Work order
From the data below, return the exact lines starting at the line containing "Pieces (R215) -/" and ending at the line containing "fallback unit. -/", both included, and nothing else.

[Provided information — start]

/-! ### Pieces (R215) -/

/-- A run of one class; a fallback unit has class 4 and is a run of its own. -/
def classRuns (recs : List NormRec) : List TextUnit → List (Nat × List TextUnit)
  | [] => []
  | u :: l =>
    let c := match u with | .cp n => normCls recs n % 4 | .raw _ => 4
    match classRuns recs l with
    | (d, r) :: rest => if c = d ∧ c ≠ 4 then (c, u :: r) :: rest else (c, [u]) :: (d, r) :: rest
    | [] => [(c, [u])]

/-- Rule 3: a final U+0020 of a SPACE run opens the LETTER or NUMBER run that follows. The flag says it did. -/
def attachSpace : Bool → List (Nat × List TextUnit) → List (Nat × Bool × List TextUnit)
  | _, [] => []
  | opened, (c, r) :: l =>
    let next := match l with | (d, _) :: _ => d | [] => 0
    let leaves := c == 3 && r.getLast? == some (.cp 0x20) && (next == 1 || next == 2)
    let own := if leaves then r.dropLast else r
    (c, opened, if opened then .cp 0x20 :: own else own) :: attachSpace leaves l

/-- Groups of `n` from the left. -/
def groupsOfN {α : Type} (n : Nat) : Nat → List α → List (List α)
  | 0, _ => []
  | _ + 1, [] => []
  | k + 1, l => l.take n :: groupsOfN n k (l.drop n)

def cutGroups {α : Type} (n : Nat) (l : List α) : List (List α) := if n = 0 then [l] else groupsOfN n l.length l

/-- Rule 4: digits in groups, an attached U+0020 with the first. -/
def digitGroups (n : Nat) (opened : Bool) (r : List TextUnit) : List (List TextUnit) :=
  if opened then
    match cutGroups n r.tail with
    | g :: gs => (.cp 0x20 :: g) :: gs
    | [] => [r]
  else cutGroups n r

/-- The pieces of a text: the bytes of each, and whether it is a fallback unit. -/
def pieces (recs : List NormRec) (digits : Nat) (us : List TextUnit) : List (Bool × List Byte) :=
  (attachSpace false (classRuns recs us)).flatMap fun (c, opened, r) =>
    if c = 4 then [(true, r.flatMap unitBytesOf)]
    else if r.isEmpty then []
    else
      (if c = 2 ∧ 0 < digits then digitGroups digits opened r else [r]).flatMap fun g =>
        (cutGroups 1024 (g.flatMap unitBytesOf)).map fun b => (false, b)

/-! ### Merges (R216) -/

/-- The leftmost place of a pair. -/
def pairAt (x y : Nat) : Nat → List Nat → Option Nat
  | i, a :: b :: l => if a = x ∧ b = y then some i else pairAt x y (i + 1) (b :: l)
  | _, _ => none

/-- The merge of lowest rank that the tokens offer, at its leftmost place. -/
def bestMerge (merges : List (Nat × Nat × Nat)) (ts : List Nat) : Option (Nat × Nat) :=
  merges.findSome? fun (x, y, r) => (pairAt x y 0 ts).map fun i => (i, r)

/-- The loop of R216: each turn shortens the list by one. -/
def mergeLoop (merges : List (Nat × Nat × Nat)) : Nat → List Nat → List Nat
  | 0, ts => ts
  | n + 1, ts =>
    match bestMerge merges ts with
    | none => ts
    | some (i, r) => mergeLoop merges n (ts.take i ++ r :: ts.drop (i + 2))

[Provided information — finish]
[Provided information — start]

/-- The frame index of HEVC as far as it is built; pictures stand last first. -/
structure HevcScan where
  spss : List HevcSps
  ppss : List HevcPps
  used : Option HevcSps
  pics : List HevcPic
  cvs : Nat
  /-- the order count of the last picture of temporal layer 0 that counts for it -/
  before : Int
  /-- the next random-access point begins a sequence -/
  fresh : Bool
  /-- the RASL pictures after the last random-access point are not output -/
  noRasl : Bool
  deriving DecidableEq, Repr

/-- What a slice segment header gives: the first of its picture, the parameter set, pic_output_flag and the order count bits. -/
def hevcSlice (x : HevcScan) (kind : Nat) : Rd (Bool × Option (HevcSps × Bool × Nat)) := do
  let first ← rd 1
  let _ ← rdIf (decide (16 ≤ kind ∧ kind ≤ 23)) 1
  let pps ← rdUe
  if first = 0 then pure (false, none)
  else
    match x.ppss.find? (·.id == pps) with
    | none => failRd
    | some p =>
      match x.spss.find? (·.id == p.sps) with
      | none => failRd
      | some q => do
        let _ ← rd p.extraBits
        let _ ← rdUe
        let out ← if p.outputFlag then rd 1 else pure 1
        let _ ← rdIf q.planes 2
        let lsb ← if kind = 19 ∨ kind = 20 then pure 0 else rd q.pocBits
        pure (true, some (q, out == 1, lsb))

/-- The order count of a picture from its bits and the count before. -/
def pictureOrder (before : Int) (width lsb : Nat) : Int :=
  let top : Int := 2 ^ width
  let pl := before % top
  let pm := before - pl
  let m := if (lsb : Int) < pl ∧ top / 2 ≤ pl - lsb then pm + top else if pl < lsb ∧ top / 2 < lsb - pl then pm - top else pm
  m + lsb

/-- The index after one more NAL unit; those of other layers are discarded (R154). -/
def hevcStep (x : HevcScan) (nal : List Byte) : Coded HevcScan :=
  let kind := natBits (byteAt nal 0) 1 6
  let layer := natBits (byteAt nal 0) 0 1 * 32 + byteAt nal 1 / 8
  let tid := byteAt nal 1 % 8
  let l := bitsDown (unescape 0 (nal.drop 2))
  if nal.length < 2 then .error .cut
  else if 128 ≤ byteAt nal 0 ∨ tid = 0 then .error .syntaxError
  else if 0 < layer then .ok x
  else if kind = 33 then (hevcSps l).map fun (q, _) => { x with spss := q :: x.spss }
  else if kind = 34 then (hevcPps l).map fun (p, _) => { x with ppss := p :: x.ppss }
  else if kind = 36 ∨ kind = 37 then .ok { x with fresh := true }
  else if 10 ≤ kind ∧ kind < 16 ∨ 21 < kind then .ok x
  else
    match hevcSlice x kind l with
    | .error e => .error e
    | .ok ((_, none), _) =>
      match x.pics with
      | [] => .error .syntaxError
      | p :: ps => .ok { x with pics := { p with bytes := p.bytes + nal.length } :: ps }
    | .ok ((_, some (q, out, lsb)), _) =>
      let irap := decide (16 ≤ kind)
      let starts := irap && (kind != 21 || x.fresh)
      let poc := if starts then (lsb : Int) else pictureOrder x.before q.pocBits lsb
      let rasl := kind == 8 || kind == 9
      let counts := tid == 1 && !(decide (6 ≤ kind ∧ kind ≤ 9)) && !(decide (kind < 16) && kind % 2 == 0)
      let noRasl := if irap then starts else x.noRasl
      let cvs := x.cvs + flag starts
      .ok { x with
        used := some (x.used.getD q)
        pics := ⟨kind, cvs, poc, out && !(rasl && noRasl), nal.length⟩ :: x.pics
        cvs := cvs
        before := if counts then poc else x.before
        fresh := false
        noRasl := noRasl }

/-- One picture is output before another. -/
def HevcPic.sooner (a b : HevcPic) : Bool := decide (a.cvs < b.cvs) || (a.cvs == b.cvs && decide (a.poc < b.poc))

[Provided information — finish]

Output below
/-! ### Pieces (R215) -/

/-- A run of one class; a fallback unit has class 4 and is a run of its own. -/
def classRuns (recs : List NormRec) : List TextUnit → List (Nat × List TextUnit)
  | [] => []
  | u :: l =>
    let c := match u with | .cp n => normCls recs n % 4 | .raw _ => 4
    match classRuns recs l with
    | (d, r) :: rest => if c = d ∧ c ≠ 4 then (c, u :: r) :: rest else (c, [u]) :: (d, r) :: rest
    | [] => [(c, [u])]

/-- Rule 3: a final U+0020 of a SPACE run opens the LETTER or NUMBER run that follows. The flag says it did. -/
def attachSpace : Bool → List (Nat × List TextUnit) → List (Nat × Bool × List TextUnit)
  | _, [] => []
  | opened, (c, r) :: l =>
    let next := match l with | (d, _) :: _ => d | [] => 0
    let leaves := c == 3 && r.getLast? == some (.cp 0x20) && (next == 1 || next == 2)
    let own := if leaves then r.dropLast else r
    (c, opened, if opened then .cp 0x20 :: own else own) :: attachSpace leaves l

/-- Groups of `n` from the left. -/
def groupsOfN {α : Type} (n : Nat) : Nat → List α → List (List α)
  | 0, _ => []
  | _ + 1, [] => []
  | k + 1, l => l.take n :: groupsOfN n k (l.drop n)

def cutGroups {α : Type} (n : Nat) (l : List α) : List (List α) := if n = 0 then [l] else groupsOfN n l.length l

/-- Rule 4: digits in groups, an attached U+0020 with the first. -/
def digitGroups (n : Nat) (opened : Bool) (r : List TextUnit) : List (List TextUnit) :=
  if opened then
    match cutGroups n r.tail with
    | g :: gs => (.cp 0x20 :: g) :: gs
    | [] => [r]
  else cutGroups n r

/-- The pieces of a text: the bytes of each, and whether it is a fallback unit. -/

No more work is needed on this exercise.